# Prove that |G| ≡ h mod 16.

• Mar 14th 2011, 02:54 AM
Turloughmack
Prove that |G| ≡ h mod 16.
Can anybody help me with these questions as I am completely lost and haven't done any character theory or rep theory for a long time.

(1) Let G be a group of odd order (so |G| ≡ 1 mod 2) and (conjugacy) class number h. Prove that |G| ≡ h mod 16.
• Mar 14th 2011, 04:07 PM
Drexel28
Quote:

Originally Posted by Turloughmack
Can anybody help me with these questions as I am completely lost and haven't done any character theory or rep theory for a long time.

(1) Let G be a group of odd order (so |G| ≡ 1 mod 2) and (conjugacy) class number h. Prove that |G| ≡ h mod 16.

I assume you're acquainted with the basics of rep. theory. One can prove that for non-trivial characters of $\displaystyle G$ the characters of $\displaystyle G$ come in pairs of equal degree, say $\displaystyle \chi^{\text{triv}},\chi_1,\chi_1',\cdots,\chi_m,\c hi_m'$ say with degress $\displaystyle 1,d_1,\cdots,d_m$. So, $\displaystyle \displaystyle |G|=1+\sum_{j=1}^{m}2d_j^2$. But, one has that if $\displaystyle \kappa$ is the number of conjugacy classes then $\displaystyle \kappa=2m+1$. Now, since $\displaystyle |G|$ is odd one has that each $\displaystyle d_j$ is odd, say equal to $\displaystyle 2\gamma_j+1$. Then, plugging this into the equation $\displaystyle \displaystyle |G|=1+\sum_{j=1}^{m}2d_j^2$ will give the desired result.
• Mar 15th 2011, 03:03 AM
TheArtofSymmetry
Quote:

Originally Posted by Drexel28
I assume you're acquainted with the basics of rep. theory. One can prove that for non-trivial characters of $\displaystyle G$ the characters of $\displaystyle G$ come in pairs of equal degree, say $\displaystyle \chi^{\text{triv}},\chi_1,\chi_1',\cdots,\chi_m,\c hi_m'$ say with degress $\displaystyle 1,d_1,\cdots,d_m$. So, $\displaystyle \displaystyle |G|=1+\sum_{j=1}^{m}2d_j^2$. But, one has that if $\displaystyle \kappa$ is the number of conjugacy classes then $\displaystyle \kappa=2m+1$. Now, since $\displaystyle |G|$ is odd one has that each $\displaystyle d_j$ is odd, say equal to $\displaystyle 2\gamma_j+1$. Then, plugging this into the equation $\displaystyle \displaystyle |G|=1+\sum_{j=1}^{m}2d_j^2$ will give the desired result.
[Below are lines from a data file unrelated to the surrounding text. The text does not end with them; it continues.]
-- ==== Sys2Proof/Machine/FceModel.lean ====
section
/-! DEFINITION. Forecast models (R224 to R227, R229, R236) and the evaluation of one (R219 to R223). -/

namespace Sys2Proof.Machine

/-! The records of a model. -/

/-- The MODEL_DESC record that serves a role and horizon (R213, R224). -/
def modelFor (recs : List Rec) (role : Nat) (long : Bool) : Option Rec :=
  recs.find? fun r => r.type = 0x0901 && tb (r.u8 0x0A) role && r.u8 0x0B = if long then 2 else 1

/-- Fields of MODEL_DESC. -/
def Rec.model (r : Rec) : Nat := r.u16 0x08
def Rec.streamed (r : Rec) : Bool := r.u8 0x0D = 1
def Rec.cadence (r : Rec) : Nat := r.u8 0x0E
def Rec.adapts (r : Rec) : Bool := r.u8 0x0F = 1
def Rec.weightBytes (r : Rec) : Nat := r.u32 0x10
def Rec.stagingBytes (r : Rec) : Nat := r.u32 0x14
def Rec.stateBytes (r : Rec) : Nat := r.u32 0x18
def Rec.workBytes (r : Rec) : Nat := r.u32 0x1C
def Rec.nInputs (r : Rec) : Nat := r.u16 0x24
def Rec.outLen (r : Rec) : Nat := r.u16 0x26
def Rec.outQ (r : Rec) : Int := r.s8 0x28

/-- The records of the active configuration that make up forecast models. -/
def State.modelRecs (s : State) : List Rec :=
  ([0x0304, 0x0901, 0x0902, 0x0903, 0x0904, 0x0A01].map s.recs).flatten

/-- Those of one type that name a model (at offset 0x08). -/
def ofModel (recs : List Rec) (ty m : Nat) : List Rec := recs.filter fun r => r.type = ty && r.u16 0x08 = m

/-- One operation of a model (R226). -/
structure FOp where
  /-- OPCODE -/
  opcode : Nat
  /-- FORMAT -/
  format : Nat
  /-- FUNC -/
  func : Nat
  /-- FLAGS -/
  flags : Nat
  /-- M, N, K -/
  m : Nat
  n : Nat
  k : Nat
  /-- A, B, C, AS, PARAM -/
  a : Nat
  b : Nat
  c : Nat
  as_ : Nat
  param : Nat
  deriving DecidableEq, Repr

/-- The operation at an offset of a MODEL_OP record. -/
def Rec.fop (r : Rec) (o : Nat) : FOp :=
  { opcode := r.u8 o, format := r.u8 (o + 1), func := r.u8 (o + 2), flags := r.u8 (o + 3), m := r.u16 (o + 4)
    n := r.u16 (o + 6), k := r.u16 (o + 8), a := r.u32 (o + 0x0C), b := r.u32 (o + 0x10), c := r.u32 (o + 0x14)
    as_ := r.u32 (o + 0x18), param := r.u32 (o + 0x1C) }

/-- The operations of a model with their indices, in index order (R226). -/
def modelOps (recs : List Rec) (m : Nat) : List (Nat × FOp) :=
  ((ofModel recs 0x0902 m).flatMap fun r => (List.range (r.u16 0x0C)).map fun i =>
    (r.u16 0x0A + i, r.fop (0x10 + 32 * i))).mergeSort fun x y => x.1 ≤ y.1

/-- Bytes of one weight of a MATMUL format (R220). -/
def weightSize (format : Nat) : Nat := if format = 4 then 2 else if format = 5 then 4 else 1

/-- A byte of a model's weight image: no block covering it leaves 0 (R225). -/
def imageByte (recs : List Rec) (m off : Nat) : Byte :=
  match (ofModel recs 0x0903 m).find? fun r =>
    r.u32 0x0C ≤ off && off < r.u32 0x0C + (r.bytes.length - 0x10) with
  | some r => r.bytes.getD (0x10 + (off - r.u32 0x0C)) 0
  | none => 0

/-- The copies of a model, in the order they start (R229). -/
def copiesOf (recs : List Rec) (m : Nat) : List (Rec × Nat) :=
  ((ofModel recs 0x0A01 m).zipIdx).mergeSort fun x y => x.1.u16 0x0A ≤ y.1.u16 0x0A

/-- A byte of the WEIGHTS region: the resident image, or what the copies of the evaluation bring into
staging, the last to start prevailing; a byte no copy brings is not stated (free). -/
def weightByte (recs : List Rec) (d : Rec) (fv off : Nat) : Byte :=
  if d.streamed then
    match (copiesOf recs d.model).reverse.find? fun x =>
      x.1.u32 0x10 ≤ off && off < x.1.u32 0x10 + x.1.u32 0x14 with
    | some x => imageByte recs d.model (x.1.u32 0x0C + (off - x.1.u32 0x10))
    | none => Config.freeByte fv off
  else imageByte recs d.model off

/-! Evaluation. -/

/-- What an evaluation reads and does not write. -/
structure EvalCtx where
  /-- The records of its configuration -/
  recs : List Rec
  /-- Its MODEL_DESC record -/
  d : Rec
  /-- FP32 inputs -/
  inputs : List Nat
  /-- Present head of an adaptive instance -/
  w : Option (List (List Nat))
  /-- Counter of free values -/
  fv : Nat

/-- What an evaluation writes. -/
structure EvalMem where
  /-- STATE region -/
  st : Memory
  /-- WORK region: bytes written, newest first -/
  wk : List (Nat × Byte)
  /-- Head input h -/
  h : List Nat
  /-- Values of OUTPUT -/
  y : List Nat

/-- A byte of a region (R226). A byte of WORK that nothing has written is not stated (free). -/
def EvalMem.byte (m : EvalMem) (c : EvalCtx) (addr : Nat) : Byte :=
  let off := addr % 2 ^ 28
  match addr / 2 ^ 28 with
  | 0 => weightByte c.recs c.d c.fv off
  | 1 => m.st.read off
  | 2 => ((m.wk.find? fun x => x.1 = off).map Prod.snd).getD (Config.freeByte c.fv (2 ^ 28 + off))
  | _ => BitVec.ofNat 8 (c.inputs.getD (off / 4) 0 / 256 ^ (off % 4))

/-- `n` bytes as a number, least significant first. -/
def EvalMem.val (m : EvalMem) (c : EvalCtx) (addr n : Nat) : Nat :=
  leVal ((List.range n).map fun i => m.byte c (addr + i))

/-- An FP32 value of a region. -/
def EvalMem.f (m : EvalMem) (c : EvalCtx) (addr : Nat) : Nat := m.val c addr 4

/-- An FP32 value written into STATE or WORK; the other regions are not written. -/
def EvalMem.put (m : EvalMem) (addr v : Nat) : EvalMem :=
  let off := addr % 2 ^ 28
  match addr / 2 ^ 28 with
  | 1 => { m with st := m.st.writeN off (leBytes 4 v) }
  | 2 => { m with wk := ((leBytes 4 v).zipIdx.map fun x => (off + x.2, x.1)) ++ m.wk }
  | _ => m

/-- Values written from an address on. -/
def EvalMem.puts (m : EvalMem) (addr : Nat) : List Nat → EvalMem
  | [] => m
  | v :: l => EvalMem.puts (m.put addr v) (addr + 4) l

/-- What the exact sum of a block of products comes to (R221). -/
inductive BlockSum where
  | nan
  | inf (neg : Bool)
  /-- In units of 2^-298 -/
  | num (x : Int)

/-- The exact sum of products of two lists of FP32 patterns (R221). -/
def blockSum (ps : List (Nat × Nat)) : BlockSum :=
  let bad := fun (p : Nat × Nat) => fIsNaN p.1 || fIsNaN p.2 || (fIsInf p.1 && fIsZero p.2)
    || (fIsZero p.1 && fIsInf p.2)
  let infs := (ps.filter fun p => fIsInf p.1 || fIsInf p.2).map fun p => fSign p.1 != fSign p.2
  if ps.any bad || (infs.any id && infs.any not) then .nan
  else match infs with
    | n :: _ => .inf n
    | [] => .num ((ps.map fun p => fFix p.1 * fFix p.2).sum)

/-- The sum scaled by a power of two and rounded to FP32. -/
def BlockSum.toF (b : BlockSum) (e : Int) : Nat :=
  match b with
  | .nan => fNaN
  | .inf n => fInf n
  | .num x => fRound (x < 0) (x.natAbs * 2 ^ e.toNat) (2 ^ 298 * 2 ^ (-e).toNat)

/-- An MX element as an FP32 pattern (R220). -/
def mxElem (format code : Nat) : Nat :=
  match format with
  | 1 => fOfFix (ofCode 8 code) 6
  | 2 => match e4m3 code with
    | some x => fOfFix x 149
    | none => fNaN
  | _ => if fld code 2 5 = 31 && fld code 0 2 = 0 then fInf (tb code 7)
    else match e5m2 code with
      | some x => fOfFix x 149
      | none => fNaN

/-- A block of activations in an MX format: its scale exponent, none for scale 0xFF, and its elements
(R220). -/
def mxBlock (format : Nat) (vs : List Nat) : Option (Int × List Nat) :=
  if vs.any fun v => fIsNaN v || fIsInf v then none
  else
    let top := (vs.map fMag).foldl max 0
    if top = 0 then some (-127, vs.map fun _ => 0)
    else
      let l : Int := (flog2 top : Int) - 149
      let xs := clampI (-127) 127 (match format with
        | 1 => l
        | 2 => l - 8
        | _ => l - 15)
      let el := fun (v : Nat) =>
        match format with
        | 1 =>
          let e := 6 - xs
          fOfFix (clampI (-127) 127 (divHE (fFix v * 2 ^ e.toNat) (2 ^ 149 * 2 ^ (-e).toNat))) 6
        | 2 => fOfFix (roundSmall 3 (-6) (448 * 2 ^ 149) (fFix v * 2 ^ (-xs).toNat) (149 + xs.toNat)) 149
        | _ => fOfFix (roundSmall 2 (-14) (57344 * 2 ^ 149) (fFix v * 2 ^ (-xs).toNat) (149 + xs.toNat)) 149
      some (xs, vs.map el)

/-- One block of a MATMUL element (R221): weights and activations of the block, and the weight's scale. -/
def blockProduct (format : Nat) (ws : List Nat) (scale : Nat) (vs : List Nat) : Nat :=
  if format = 4 then (blockSum ((ws.map bf16).zip (vs.map fToBf16))).toF 0
  else
    match mxBlock format vs with
    | none => fNaN
    | some (xb, es) =>
      if scale = 255 then fNaN
      else (blockSum ((ws.map (mxElem format)).zip es)).toF ((scale : Int) - 127 + xb)

/-- One element of a MATMUL (R221). `wf` reads a weight of the row and `head` a row of the present head. -/
def matElem (m : EvalMem) (c : EvalCtx) (o : FOp) (i n : Nat) (head : Option (List Nat)) : Nat :=
  let acc0 := if tb o.flags 0 then m.f c (o.c + 4 * (i * o.n + n)) else 0
  let v := fun k => m.f c (o.b + 4 * (k * o.n + n))
  let wsz := weightSize o.format
  let wgt := fun k => m.val c (o.a + wsz * (i * o.k + k)) wsz
  if o.format = 5 then
    (List.range o.k).foldl (fun acc k =>
      fAdd acc (fMul (match head with
        | some row => row.getD k 0
        | none => wgt k) (v k))) acc0
  else
    (List.range (ceilDiv o.k 32)).foldl (fun acc kb =>
      let ks := (List.range (min 32 (o.k - 32 * kb))).map fun k => 32 * kb + k
      let sc := if o.format = 4 then 127 else m.val c (o.as_ + i * (o.k / 32) + kb) 1
      fAdd acc (blockProduct o.format (ks.map wgt) sc (ks.map v))) acc0

/-- The larger of two FP32 values; a NaN gives NaN. -/
def fMax (a b : Nat) : Nat := if fIsNaN a || fIsNaN b then fNaN else if fLt a b then b else a

/-- SOFTMAX over one row (R222). -/
def softmaxRow (param : Nat) (x : List Nat) : List Nat :=
  let z := x.map fun v => fMul v param
  match z with
  | [] => []
  | z0 :: zs =>
    let m := zs.foldl fMax z0
    let e := z.map fun v => fFunc 5 (fSub v m)
    let s := e.foldl fAdd 0
    e.map fun v => fDiv v s

/-- One operation (R226). -/
def EvalMem.op (m : EvalMem) (c : EvalCtx) (o : FOp) : EvalMem :=
  let cells := List.range (o.m * o.n)
  let at_ := fun (base i : Nat) => m.f c (base + 4 * i)
  match o.opcode with
  | 1 =>
    let head := tb o.flags 1
    let row := fun i => if head then c.w.map fun w => w.getD i [] else none
    let out := cells.map fun x => matElem m c o (x / o.n) (x % o.n) (row (x / o.n))
    let m' := m.puts o.c out
    if head then { m' with h := (List.range o.k).map (at_ o.b) } else m'
  | 2 => m.puts o.c (cells.map fun i => fAdd (at_ o.a i) (at_ o.b i))
  | 3 => m.puts o.c (cells.map fun i => fMul (at_ o.a i) (at_ o.b i))
  | 4 => m.puts o.c (cells.map fun i => fMul (at_ o.a i) o.param)
  | 5 => m.puts o.c (cells.map fun i => fFunc o.func (at_ o.a i))
  | 6 => m.puts o.c ((List.range o.m).flatMap fun r =>
      softmaxRow o.param ((List.range o.n).map fun j => at_ o.a (r * o.n + j)))
  | 7 => m.puts o.c (((List.range ((o.m - 1) * o.n)).map fun i => at_ o.c (i + o.n))
      ++ (List.range o.n).map (at_ o.a))
  | 8 => { m with y := (List.range c.d.outLen).map (at_ o.a) }
  | _ => m

/-- A whole evaluation from the state region given (R226). -/
def evalModel (c : EvalCtx) (st : Memory) : EvalMem :=
  ((modelOps c.recs c.d.model).map Prod.snd).foldl (fun m o => m.op c o) { st := st, wk := [], h := [], y := [] }

/-- Spans of the WEIGHTS region that a model's operations read: address and bytes (R229). -/
def weightReads (recs : List Rec) (m : Nat) : List (Nat × Nat) :=
  ((modelOps recs m).flatMap fun x =>
    let o := x.2
    match o.opcode with
    | 1 => [(o.a, weightSize o.format * o.m * o.k), (o.as_, if o.format < 4 then o.m * (o.k / 32) else 0)
           , (o.b, 4 * o.k * o.n)]
    | 2 | 3 => [(o.a, 4 * o.m * o.n), (o.b, 4 * o.m * o.n)]
    | 7 => [(o.a, 4 * o.n)]
    | _ => [(o.a, 4 * o.m * o.n)]).filter fun x => x.1 < 2 ^ 28 && x.2 != 0

/-- The base weights of the HEAD operation, OUT_LEN rows of K (R237). -/
def baseHead (recs : List Rec) (d : Rec) (fv : Nat) : List (List Nat) :=
  match (modelOps recs d.model).find? fun x => x.2.opcode = 1 && tb x.2.flags 1 with
  | none => []
  | some (_, o) =>
    let m : EvalMem := { st := [], wk := [], h := [], y := [] }
    let c : EvalCtx := { recs := recs, d := d, inputs := [], w := none, fv := fv }
    (List.range o.m).map fun i => (List.range o.k).map fun k => m.f c (o.a + 4 * (i * o.k + k))

end Sys2Proof.Machine
end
It is not necessarily true that irreducible characters of finite group G come in pairs like
$\displaystyle \chi^{\text{triv}},\chi_1,\chi_1',\cdots,\chi_m,\c hi_m'$.
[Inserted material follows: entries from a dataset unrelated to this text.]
-- ==== Sys2Proof/Machine/LoopOps.lean ====
section
/-! DEFINITION. Operations of the control engine over the state: feedback and validity (R136, R137), one
evaluation of a slot (R138, R147, R150), its output (R139, R142, R151), the detector's actions (R155, R156),
capture (R159, R160), and what entry into RUN, its end and a return from Basalt do to slots (R141, R153). -/

namespace Sys2Proof.Machine

/-- A change of one slot. -/
def State.updSlot (s : State) (i : Fin 64) (f : Slot → Slot) : State :=
  { s with loop := { s.loop with slot := updV s.loop.slot i f } }
/-- A slot by number. -/
def State.slot (s : State) (i : Fin 64) : Slot := s.loop.slot[i.val]

/-- A held slot: FB_INVALID or its group held by Basalt (R137, R156, R166). -/
def Slot.held (x : Slot) : Bool := x.fbInvalid || x.basaltHeld

/-- RAMP in force: 0 stands for 256 (R162). -/
def State.rampLen (s : State) : Nat := if s.loop.ramp = 0 then 256 else s.loop.ramp

/-- The transfer offset of a slot (R139). -/
def Slot.offset (x : Slot) : Int := if x.rampLeft = 0 then 0 else divHE (x.rampD * x.rampLeft) x.rampLen

/-- LOOP_SLOT_STATUS.RAMPING (R151): the last output carried an offset. -/
def Slot.ramping (x : Slot) : Bool := x.off != 0

/-! Tests and capture. -/

/-- The test of a slot runs or waits to begin. -/
def TestState.live : TestState → Bool
  | .pending | .running => true
  | _ => false

/-- A test ends early (R158). -/
def State.testAbort (s : State) (i : Fin 64) : State :=
  if (s.slot i).test.state.live then
    (s.updSlot i fun x => { x with test := { x.test with state := .aborted, refused := false } }).ev 0x4032 i.val
  else s

/-- Every test in progress ends (R141, R158). -/
def State.testsAbort (s : State) : State := (List.finRange 64).foldl State.testAbort s

/-- Records of a capture buffer and of a snapshot's two halves (R159, R160). -/
def capRecords : Nat := 196608
def snapHalf : Nat := 1024

/-- FLAGS of a capture record (R159). -/
def Slot.capFlags (x : Slot) (src : CometSrc) : Nat :=
  let b := fun (v : Bool) (k : Nat) => if v then 2 ^ k else 0
  b x.shadow 0 + b x.altBank 1 + b x.mainSat 2 + b x.outSat 3 + b x.fbPartial 4 + b x.held 5 + b x.frozen 6
    + b x.ramping 7 + 256 * (match src with | .none => 0 | .forecast => 1 | .schedule => 2)

/-- An evaluation's record enters the buffer of a slot that owns one, unless a snapshot holds it (R159,
R160). -/
def State.capture (s : State) (i : Fin 64) : State :=
  if (s.capBuffer i.val).isNone then s
  else
    let t := s.sys.tick
    let src := s.loop.cometSrc
    let len := ((s.testRec i.val).map Rec.testLen).getD 0
    s.updSlot i fun x =>
      if x.snapHeld || x.snapLeft = some 0 then x
      else
        let e : CapRec := { tick := t, sp := x.sp, fb := x.fb, err := x.err, ff := x.ff, out := x.out
                            inj := x.inj, flags := x.capFlags src }
        { x with cap := (e :: x.cap).take capRecords, snapLeft := x.snapLeft.map (· - 1)
                 test := if x.test.state = .running && x.test.records < len then { x.test with records := satU 18 (x.test.records + 1) }
                         else x.test }

/-- The test signal of a slot captures: its record names a buffer, and the slot owns it (R157, R159). -/
def State.testCaptures (s : State) (i : Fin 64) : Bool :=
  (((s.testRec i.val).map fun r => r.u8 0x0B != 255).getD false) && (s.capBuffer i.val).isSome

/-- The snapshot takes the buffer of a slot whose detector fires (R160): a test capture in progress is
displaced. A held or filling snapshot is left unchanged. -/
def State.snapshot (s : State) (i : Fin 64) : State :=
  match s.capBuffer i.val with
  | none => s
  | some b =>
    let x := s.slot i
    if x.snapHeld || x.snapLeft.isSome then s
    else
      let disp := x.test.state = .running && s.testCaptures i
      let s := s.updSlot i fun x =>
        { x with cap := x.cap.take snapHalf, snapLeft := some snapHalf
                 displaced := x.displaced || disp
                 test := if disp then { x.test with state := .displaced, refused := false } else x.test }
      if disp then (s.displace 2 b 4 5).ev 0x4032 i.val else s

/-! Basalt and the slots. -/

/-- The groups an OSC_ACTION hands over: that of a CURRENT slot, or those of the CURRENT slots that descend
from the slot (R156). -/
def State.groupsUnder (s : State) (i : Nat) : List (Fin 4) :=
  s.groups.filter fun g =>
    match s.currentSlot g.val with
    | none => false
    | some c => c = i || ancestorIs s c i 4
where
  /-- Whether a slot's chain of parents reaches another, in at most the number of steps given. -/
  ancestorIs (s : State) (c i : Nat) : Nat → Bool
    | 0 => false
    | k + 1 =>
      match s.slotRec c with
      | none => false
      | some r => r.parent = i || ancestorIs s r.parent i k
For example, $\displaystyle \mathbb{Z}_2$ has two irreducible characters, one of which is the trivial character. The reason why irreducible characters $\displaystyle \chi^{\text{triv}},\chi_1,\chi_1',\cdots,\chi_m,\c hi_m'$ come in pairs is that the finite group G is of odd order by hypothesis. As my previous post showed, if G is of odd order, the trivial character is the only irreducible character that is real valued, and other irreducible characters are paired.
• Mar 15th 2011, 11:13 AM
Drexel28
Quote:

Originally Posted by TheArtofSymmetry
It is not necessarily true that irreducible characters of finite group G come in pairs like
$\displaystyle \chi^{\text{triv}},\chi_1,\chi_1',\cdots,\chi_m,\c hi_m'$.

For example, $\displaystyle \mathbb{Z}_2$ has two irreducible characters, one of which is the trivial character. The reason why irreducible characters $\displaystyle \chi^{\text{triv}},\chi_1,\chi_1',\cdots,\chi_m,\c hi_m'$ come in pairs is that the finite group G is of odd order by hypothesis. As my previous post showed, if G is of odd order, the trivial character is the only irreducible character that is real valued, and other irreducible characters are paired.

Right, which is what I was leaving out for him to conclude. Thus why I said "one can prove"...maybe I should have stated 'you can prove'.